On November 16, 2004, Conexant Systems, Inc. (the Company) announced that the board of directors had appointed Lewis C. Brewster as executive vice president and chief operating officer of the Company, replacing C. Michael Powell, who had resigned from his position as senior vice president and chief operating officer for personal reasons, each effective November 16, 2004.

Mr. Brewster, age 40, has been executive vice president, sales, operations and quality of the Company since the merger of the Company with GlobespanVirata, Inc. on February 27, 2004. Mr. Brewster served as executive vice president and chief operating officer of the Company from June 2003 to February 2004 and senior vice president, worldwide sales from December 1998 to June 2003. Mr. Brewster's employment with the Company is subject to existing employment agreements dated as of December 15, 1998 and February 27, 2004 with the Company, which have been filed as exhibits to the Company's Quarterly Reports on Form 10-Q for the quarterly periods ended December 31, 1998 and March 31, 2004, respectively.

Mr. Brewster's February 27, 2004 employment agreement was effective February 27, 2004, the closing date of the GlobespanVirata merger, and provides that he will serve as executive vice president, sales, operations and quality of the Company. His employment agreement has an initial two-year term and thereafter will be automatically extended for additional one-year terms, unless either party gives 60 days' written notice that it no longer wishes the automatic extensions to continue. In exchange for his services, Mr. Brewster is paid an initial annual base salary of $360,000 and is eligible for an initial annual target bonus of 70% of his annual base salary. Following completion of the GlobespanVirata merger, the Company paid Mr. Brewster a cash bonus of $150,000 and granted him (i) options to purchase 200,000 shares of the Company's common stock, exercisable in four equal installments on the first, second, third and fourth anniversaries of the date of grant and (ii) retention options to purchase 175,000 shares of the Company's common stock, exercisable on the second anniversary of the merger.

Under the February 27, 2004 employment agreement, if the Company terminates Mr. Brewster's employment without "cause" (as defined in his employment agreement), then the Company will (i) continue to pay his base salary for 12 months following the date of termination in accordance with normal payroll practices, (ii) continue to provide certain benefits and perquisites to Mr. Brewster for 12 months after the date of termination, unless and until he receives similar benefits from another employer during the 12 month period, and (iii) pay him promptly after the end of the fiscal year in which the termination occurs a cash lump-sum equal to the sum of (1) a pro rata share of his target bonus for the fiscal year in which the termination occurs and (2) the full amount of his target bonus for such fiscal year. In addition, all of Mr. Brewster's options and shares of restricted stock will continue to vest during the 12 months following his termination date and Mr. Brewster may exercise all vested options during the 12-month period following his termination and for 90 days thereafter, after which time all of his options will expire. Mr. Brewster will be restricted from competing with the Company (to the extent permitted by law) or soliciting employees or customers of the Company during the employment period and for 12 months after his employment terminates.
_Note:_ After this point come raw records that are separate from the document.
-- ==== Sys2Proof/Laws/Step.lean ====
section
/-! SUPPORT. What the step can do, said once: the fetch as the decoder's answer, that every instruction answers a next
state, and the four kinds of a step. -/

namespace Sys2Proof.Machine

/-- Every instruction answers a next state. -/
theorem exec_next (i : Instr) (s : State) : ∃ t, exec i s = .next t := by
  cases i <;> exact ⟨_, rfl⟩

/-- A byte read after a byte write. -/
theorem State.memRead_memWrite {s : State} (h : s.mem.wf = true) (a x : Word) (v : Byte) :
    (s.memWrite a v).memRead x = if x = a then v else s.memRead x := by
  simp only [State.memRead, State.memWrite]
  rw [Memory.readAt_writeAt s.mem 0 h]
  simp [BitVec.toNat_inj]

/-- The fetch in primary mode gives what the decoder reads from the three bytes at PC, and moves PC past the
instruction's bytes. -/
theorem State.fetch_primary {s : State} (h : s.mode = .primary) :
    s.fetch = (decodeBytes (s.memRead s.pc) (s.memRead (s.pc + 1)) (s.memRead (s.pc + 2)),
      { s with pc := s.pc + BitVec.ofNat 16 (instrLength (s.memRead s.pc)) }) := by
  cases s
  simp only at h
  subst h
  simp only [State.fetch, State.fetchPrimary, decodeBytes]
  split
  · rename_i hp
    rw [hp, show instrLength prefixByte = 2 by decide]
    simp only [State.fetchExtended]
    congr 2
    bv_omega
  · rfl

/-- What a step can do, by the state `t` it starts from once its input is taken: return the recorded error, dispatch an
interrupt, sleep or wake, or execute an instruction. -/
theorem step_cases (s t : State) (ht : t = s.takeInput) :
    (t.run = .haltedError ∧ step s = .next t.repeatError) ∨
    ((t.run = .running ∨ t.run = .halted) ∧ (t.irqSeen && t.ime) = true ∧ step s = .next t.takeInterrupt) ∨
    ((t.run = .stopped ∨ (t.run = .halted ∧ (t.irqSeen && t.ime) = false)) ∧
      step s = .next (State.charge 4 { t with
        run := if s.input.wake || (decide (t.run = .halted) && t.irqSeen) then .running else t.run })) ∨
    (t.run = .running ∧ (t.irqSeen && t.ime) = false ∧ step s = t.executeStep) := by
  have hs : step s = (match t.stepKind s.input.wake with
    | .repeatError => .next t.repeatError
    | .dispatch => .next t.takeInterrupt
    | .wake => .next t.wakeStep
    | .sleep => .next t.sleepStep
    | .execute => t.executeStep) := by rw [ht]; rfl
  rw [hs, State.stepKind]
  clear hs ht
  rcases hr : t.run with _ | _ | _ | _
  · cases hd : (t.irqSeen && t.ime) <;> simp
  · cases hd : (t.irqSeen && t.ime) <;> cases hq : t.irqSeen <;> cases hw : s.input.wake <;>
      simp [State.wakeStep, State.sleepStep] <;> simp_all
    rw [← hr]
  · cases hw : s.input.wake <;> simp [State.wakeStep, State.sleepStep]
    rw [← hr]
  · simp

/-- An instruction step: the instruction fetched is executed from the state with the EI latch taken and PC past its
bytes, and the latch is applied at the end. -/
theorem State.executeStep_primary {t : State} (h : t.mode = .primary) :
    ∃ u, exec (decodeBytes (t.memRead t.pc) (t.memRead (t.pc + 1)) (t.memRead (t.pc + 2)))
        { t with
          pc := t.pc + BitVec.ofNat 16 (instrLength (t.memRead t.pc)), apply := t.eiPending, eiPending := false } =
        .next u ∧
      t.executeStep = .next { u with ime := u.ime || u.apply, apply := false } := by
  obtain ⟨u, hu⟩ := exec_next (decodeBytes (t.memRead t.pc) (t.memRead (t.pc + 1)) (t.memRead (t.pc + 2)))
    { t with pc := t.pc + BitVec.ofNat 16 (instrLength (t.memRead t.pc)), apply := t.eiPending, eiPending := false }
  refine ⟨u, hu, ?_⟩
  rw [State.executeStep, State.fetch_primary (by simpa using h)]
  show Out.mapNext State.endInstr (exec _ { t with
    pc := t.pc + BitVec.ofNat 16 (instrLength (t.memRead t.pc)), apply := t.eiPending, eiPending := false }) = _
  erw [hu]
  rfl

end Sys2Proof.Machine
end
Mr. Brewster's December 15, 1998 employment agreement becomes effective upon a "change of control" of the Company and provides for the continuing employment of Mr. Brewster after the "change of control" on terms and conditions no less favorable than those in effect before the change of control. Thereafter, if Mr. Brewster's employment is terminated by the Company without "cause" or if he terminates his own employment for "good reason" (each as defined in his employment agreement), Mr. Brewster is entitled to severance benefits equal to two times his annual compensation (including bonus) and continuation of certain benefits for two years. Mr. Brewster is entitled to an additional payment, if necessary, to make him whole as a result of any excise tax imposed by the Internal Revenue Code of 1986, as amended, on certain change of control payments (unless the safe harbor amount above which the excise tax is imposed is not exceeded by more than 10%, in which event the payments will be reduced to avoid the excise tax).

For purposes of the December 15, 1998 employment agreement, a "change of control" is defined generally as:

• the acquisition by any individual, entity or group of beneficial ownership of 20% or more of either the then outstanding shares of the Company's common stock or the combined voting power of the then outstanding voting securities entitled to vote generally in the election of directors;

• a change in the composition of a majority of the Company's board of directors which is not supported by the current board of directors;

• a major corporate transaction, such as a reorganization, merger or consolidation or sale or other disposition of all or substantially all of the Company's assets, which results in a change in the majority of the board of directors or of more than 60% of the Company's stockholders; or

• approval by the Company's stockholders of the complete liquidation or dissolution of the Company.

In the event of any conflict between Mr. Brewster's employment agreements, the agreement with terms more favorable to Mr. Brewster will control, without duplication.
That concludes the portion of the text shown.